-- ==== Sys2Proof/Machine/Lsu.lean ====
section
/-! DEFINITION. Slot B accesses complete (03 R67, R75; 07 R184, R185, R187; 08 R201): the context's oldest access takes its
effect, or brings it an exception whose EXCPC names the bundle. -/

namespace Sys2Proof.Machine

/-! ### The list of accesses in flight -/

/-- The bumps that no store or push of the context still precedes, and the rest. -/
def dueBumps : List SlotB → Bool → List TokenId × List SlotB
  | [], _ => ([], [])
  | .bump t :: r, held =>
    let p := dueBumps r held
    if held then (p.1, .bump t :: p.2) else (t :: p.1, p.2)
  | a :: r, held =>
    let p := dueBumps r (held || hasStore [a])
    (p.1, a :: p.2)

/-- The context's oldest access has completed: it leaves, and bumps that waited for it are made (07 R187). -/
def Dev.accDrop (d : Dev) (c x : Nat) : Dev :=
  let p := dueBumps ((d.ctx c x).acc.drop 1) false
  p.1.foldl (fun (e : Dev) t => e.bump c t.val (some x) 7) (d.onCtx c x (fun k => { k with acc := p.2 }))

/-- The context's oldest access ends in an exception of code `code` at `a` (07 R184; 08 R201): PARITY is reported as well. Its
SLOT is 1, the slot of the access, although Table 3.7 lists slots for exceptions at issue (DESIGN CHOICE, assumption
log 52). -/
def Dev.accFail (d : Dev) (c x code a n : Nat) (pc : W64) : Dev :=
  let d1 := if code = 8 then d.reportParity a n else d
  (d1.accDrop c x).lateExc c x pc { code := code, slot := 1, dpa := a }

/-- A write whose page waits for room in the spill area is not made yet: SPILLFULL is set and the access stays (13 R345). -/
def Dev.accWrite (d : Dev) (a : Nat) (bs : List Byte) (done : Dev → Dev) : Dev :=
  let d1 := d.writeAt a bs
  if d1.waitingWrites.length ≤ d.waitingWrites.length then done d1 else d.setRbit .snpStatus 5 true

/-- A context's path (18 R453). -/
def ctxPath (c x : Nat) : Path := .ctx (Fin.ofNat 512 c) (Fin.ofNat 80 x)

/-- Sign or zero extension of a loaded value (07 Table 7.3). -/
def loadValue (size : Nat) (signed : Bool) (bs : List Byte) : W64 :=
  if signed then BitVec.ofInt 64 (sext (8 * size) (ofBytes bs)) else BitVec.ofNat 64 (ofBytes bs)

/-! ### Loads and stores -/

/-- The load at the head of the context's accesses completes. -/
def Dev.loadDone (d : Dev) (c x : Nat) (r : SRegId) (a size : Nat) (signed : Bool) (pc : W64) : Dev :=
  let put := fun (e : Dev) bs => (e.accDrop c x).onCtx c x (fun k => k.setS r.val (loadValue size signed bs))
  if isRegSpace a then
    match d.regRead (ctxPath c x) a size with
    | (some bs, d1) => put d1 bs
    | (none, _) => d.accFail c x 4 a size pc
  else if !d.memOk a size then d.accFail c x 4 a size pc
  else if d.badAt a size then d.accFail c x 8 a size pc
  else put (d.readServed a size) (d.bytesAt a size)

/-- The store at the head of the context's accesses completes. -/
def Dev.storeDone (d : Dev) (c x a size : Nat) (v pc : W64) : Dev :=
  let bs := toBytes size v.toNat
  if isRegSpace a then
    match d.regPut (ctxPath c x) a bs with
    | (true, d1) => d1.accDrop c x
    | (false, _) => d.accFail c x 4 a size pc
  else if !d.memOk a size then d.accFail c x 4 a size pc
  else d.accWrite a bs (fun e => e.accDrop c x)

/-! ### Queue accesses (03 R67, R72) -/

/-- The issue number of an access in flight on queue `q`. -/
def SlotB.ordOn (a : SlotB) (q : Nat) (pushes : Bool) : Option Nat :=
  match a with
  | .push p _ _ _ o _ => if pushes && p == q then some o else none
  | .pop p _ _ o _ => if !pushes && p == q then some o else none
  | _ => none

/-- Whether an access is the oldest of its kind on its queue: entries are written, and taken, in issue order. -/
def Core.firstOn (k : Core) (q : Nat) (pushes : Bool) (ord : Nat) : Bool :=
  k.ctxs.all (fun e => e.2.acc.all (fun a => match a.ordOn q pushes with | some o => decide (ord ≤ o) | none => true))

/-- The success value of a form that does not wait: S[(r + 8) mod 32] = 1. -/
def Ctx.success (k : Ctx) (r : SRegId) (tryForm : Bool) : Ctx := if tryForm then k.setS ((r.val + 8) % 32) 1 else k

/-- The push at the head of the context's accesses completes. A ring disabled meanwhile has discarded it. -/
def Dev.pushDone (d : Dev) (c x q : Nat) (r : SRegId) (tryForm : Bool) (bs : List Byte) (ord : Nat) (pc : W64) : Dev :=
  let a := d.ringEntry c q (d.ringTail c q)
  if !(d.core c).firstOn q true ord then d
  else if !d.queueOn c q || d.ringFull c q then d.accDrop c x
  else if !d.memOk a 64 then d.accFail c x 4 a 64 pc
  else d.accWrite a bs (fun e =>
    (((e.ringPush c q).accDrop c x).onCtx c x (fun k => k.success r tryForm)).count (c * 8 + 6) 0 1)

/-- S[r] to S[r + 7] take an entry. -/
def Ctx.takeEntry (k : Ctx) (r : SRegId) (bs : List Byte) : Ctx :=
  (List.range 8).foldl (fun (e : Ctx) i => e.setS ((r.val + i) % 32) (BitVec.ofNat 64 (fieldBytes bs (8 * i) 8))) k

/-- The pop at the head of the context's accesses completes. A ring disabled meanwhile has discarded its entries. -/
def Dev.popDone (d : Dev) (c x q : Nat) (r : SRegId) (tryForm : Bool) (ord : Nat) (pc : W64) : Dev :=
  let a := d.ringEntry c q (d.ringHead c q)
  if !(d.core c).firstOn q false ord then d
  else if !d.queueOn c q || d.ringFill c q = 0 then d.accDrop c x
  else if !d.memOk a 64 then d.accFail c x 4 a 64 pc
  else if d.badAt a 64 then d.accFail c x 8 a 64 pc
  else
    ((((d.readServed a 64).ringPop c q).accDrop c x).onCtx c x (fun k => (k.takeEntry r (d.bytesAt a 64)).success r tryForm)).count
      (c * 8 + 6) 1 1

/-! ### Rows of the table -/

/-- The oldest access in flight of a context. -/
def Dev.accHead (d : Dev) (c x : Nat) : Option SlotB := (d.ctx c x).acc.head?

/-- LOAD_COMPLETE (07 R184, R185). -/
def execLoadComplete (core : CoreId) (ctx : CtxId) (s : State) : Host.Outcome State Fault Refusal :=
  s.run (fun d =>
    match d.accHead core ctx with
    | some (.load r a size signed pc) => d.loadDone core ctx r a size signed pc
    | _ => d)

/-- STORE_COMPLETE (07 R184). -/
def execStoreComplete (core : CoreId) (ctx : CtxId) (s : State) : Host.Outcome State Fault Refusal :=
  s.run (fun d =>
    match d.accHead core ctx with
    | some (.store a size v pc) => d.storeDone core ctx a size v pc
    | _ => d)

/-- QUEUE_ACCESS_COMPLETE (03 R67). -/
def execQueueAccessComplete (core : CoreId) (ctx : CtxId) (s : State) : Host.Outcome State Fault Refusal :=
  s.run (fun d =>
    match d.accHead core ctx with
    | some (.push q r tryForm bs ord pc) => d.pushDone core ctx q r tryForm bs ord pc
    | some (.pop q r tryForm ord pc) => d.popDone core ctx q r tryForm ord pc
    | _ => d)

end Sys2Proof.Machine
end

· · · · · · ·

TRY IT — With the material above as the source, restate each line word for word.

SOLUTION FOR THIS TASK —
-- ==== Sys2Proof/Machine/Lsu.lean ====
section
/-! DEFINITION. Slot B accesses complete (03 R67, R75; 07 R184, R185, R187; 08 R201): the context's oldest access takes its
effect, or brings it an exception whose EXCPC names the bundle. -/

namespace Sys2Proof.Machine

/-! ### The list of accesses in flight -/

/-- The bumps that no store or push of the context still precedes, and the rest. -/
def dueBumps : List SlotB → Bool → List TokenId × List SlotB
  | [], _ => ([], [])
  | .bump t :: r, held =>
    let p := dueBumps r held
    if held then (p.1, .bump t :: p.2) else (t :: p.1, p.2)
  | a :: r, held =>
    let p := dueBumps r (held || hasStore [a])
    (p.1, a :: p.2)

/-- The context's oldest access has completed: it leaves, and bumps that waited for it are made (07 R187). -/
def Dev.accDrop (d : Dev) (c x : Nat) : Dev :=
  let p := dueBumps ((d.ctx c x).acc.drop 1) false
  p.1.foldl (fun (e : Dev) t => e.bump c t.val (some x) 7) (d.onCtx c x (fun k => { k with acc := p.2 }))

/-- The context's oldest access ends in an exception of code `code` at `a` (07 R184; 08 R201): PARITY is reported as well. Its
SLOT is 1, the slot of the access, although Table 3.7 lists slots for exceptions at issue (DESIGN CHOICE, assumption
log 52). -/
def Dev.accFail (d : Dev) (c x code a n : Nat) (pc : W64) : Dev :=
  let d1 := if code = 8 then d.reportParity a n else d
  (d1.accDrop c x).lateExc c x pc { code := code, slot := 1, dpa := a }

/-- A write whose page waits for room in the spill area is not made yet: SPILLFULL is set and the access stays (13 R345). -/
def Dev.accWrite (d : Dev) (a : Nat) (bs : List Byte) (done : Dev → Dev) : Dev :=
  let d1 := d.writeAt a bs
  if d1.waitingWrites.length ≤ d.waitingWrites.length then done d1 else d.setRbit .snpStatus 5 true

/-- A context's path (18 R453). -/
def ctxPath (c x : Nat) : Path := .ctx (Fin.ofNat 512 c) (Fin.ofNat 80 x)

/-- Sign or zero extension of a loaded value (07 Table 7.3). -/
def loadValue (size : Nat) (signed : Bool) (bs : List Byte) : W64 :=
  if signed then BitVec.ofInt 64 (sext (8 * size) (ofBytes bs)) else BitVec.ofNat 64 (ofBytes bs)

/-! ### Loads and stores -/

/-- The load at the head of the context's accesses completes. -/
def Dev.loadDone (d : Dev) (c x : Nat) (r : SRegId) (a size : Nat) (signed : Bool) (pc : W64) : Dev :=
  let put := fun (e : Dev) bs => (e.accDrop c x).onCtx c x (fun k => k.setS r.val (loadValue size signed bs))
  if isRegSpace a then
    match d.regRead (ctxPath c x) a size with
    | (some bs, d1) => put d1 bs
    | (none, _) => d.accFail c x 4 a size pc
  else if !d.memOk a size then d.accFail c x 4 a size pc
  else if d.badAt a size then d.accFail c x 8 a size pc
  else put (d.readServed a size) (d.bytesAt a size)

/-- The store at the head of the context's accesses completes. -/
def Dev.storeDone (d : Dev) (c x a size : Nat) (v pc : W64) : Dev :=
  let bs := toBytes size v.toNat
  if isRegSpace a then
    match d.regPut (ctxPath c x) a bs with
    | (true, d1) => d1.accDrop c x
    | (false, _) => d.accFail c x 4 a size pc
  else if !d.memOk a size then d.accFail c x 4 a size pc
  else d.accWrite a bs (fun e => e.accDrop c x)

/-! ### Queue accesses (03 R67, R72) -/

/-- The issue number of an access in flight on queue `q`. -/
def SlotB.ordOn (a : SlotB) (q : Nat) (pushes : Bool) : Option Nat :=
  match a with
  | .push p _ _ _ o _ => if pushes && p == q then some o else none
  | .pop p _ _ o _ => if !pushes && p == q then some o else none
  | _ => none

/-- Whether an access is the oldest of its kind on its queue: entries are written, and taken, in issue order. -/
def Core.firstOn (k : Core) (q : Nat) (pushes : Bool) (ord : Nat) : Bool :=
  k.ctxs.all (fun e => e.2.acc.all (fun a => match a.ordOn q pushes with | some o => decide (ord ≤ o) | none => true))

/-- The success value of a form that does not wait: S[(r + 8) mod 32] = 1. -/
def Ctx.success (k : Ctx) (r : SRegId) (tryForm : Bool) : Ctx := if tryForm then k.setS ((r.val + 8) % 32) 1 else k

/-- The push at the head of the context's accesses completes. A ring disabled meanwhile has discarded it. -/
def Dev.pushDone (d : Dev) (c x q : Nat) (r : SRegId) (tryForm : Bool) (bs : List Byte) (ord : Nat) (pc : W64) : Dev :=
  let a := d.ringEntry c q (d.ringTail c q)
  if !(d.core c).firstOn q true ord then d
  else if !d.queueOn c q || d.ringFull c q then d.accDrop c x
  else if !d.memOk a 64 then d.accFail c x 4 a 64 pc
  else d.accWrite a bs (fun e =>
    (((e.ringPush c q).accDrop c x).onCtx c x (fun k => k.success r tryForm)).count (c * 8 + 6) 0 1)

/-- S[r] to S[r + 7] take an entry. -/
def Ctx.takeEntry (k : Ctx) (r : SRegId) (bs : List Byte) : Ctx :=
  (List.range 8).foldl (fun (e : Ctx) i => e.setS ((r.val + i) % 32) (BitVec.ofNat 64 (fieldBytes bs (8 * i) 8))) k

/-- The pop at the head of the context's accesses completes. A ring disabled meanwhile has discarded its entries. -/
def Dev.popDone (d : Dev) (c x q : Nat) (r : SRegId) (tryForm : Bool) (ord : Nat) (pc : W64) : Dev :=
  let a := d.ringEntry c q (d.ringHead c q)
  if !(d.core c).firstOn q false ord then d
  else if !d.queueOn c q || d.ringFill c q = 0 then d.accDrop c x
  else if !d.memOk a 64 then d.accFail c x 4 a 64 pc
  else if d.badAt a 64 then d.accFail c x 8 a 64 pc
  else
    ((((d.readServed a 64).ringPop c q).accDrop c x).onCtx c x (fun k => (k.takeEntry r (d.bytesAt a 64)).success r tryForm)).count
      (c * 8 + 6) 1 1

/-! ### Rows of the table -/

/-- The oldest access in flight of a context. -/
def Dev.accHead (d : Dev) (c x : Nat) : Option SlotB := (d.ctx c x).acc.head?

/-- LOAD_COMPLETE (07 R184, R185). -/
def execLoadComplete (core : CoreId) (ctx : CtxId) (s : State) : Host.Outcome State Fault Refusal :=
  s.run (fun d =>
    match d.accHead core ctx with
    | some (.load r a size signed pc) => d.loadDone core ctx r a size signed pc
    | _ => d)

/-- STORE_COMPLETE (07 R184). -/
def execStoreComplete (core : CoreId) (ctx : CtxId) (s : State) : Host.Outcome State Fault Refusal :=
  s.run (fun d =>
    match d.accHead core ctx with
    | some (.store a size v pc) => d.storeDone core ctx a size v pc
    | _ => d)

/-- QUEUE_ACCESS_COMPLETE (03 R67). -/
def execQueueAccessComplete (core : CoreId) (ctx : CtxId) (s : State) : Host.Outcome State Fault Refusal :=
  s.run (fun d =>
    match d.accHead core ctx with
    | some (.push q r tryForm bs ord pc) => d.pushDone core ctx q r tryForm bs ord pc
    | some (.pop q r tryForm ord pc) => d.popDone core ctx q r tryForm ord pc
    | _ => d)

end Sys2Proof.Machine
end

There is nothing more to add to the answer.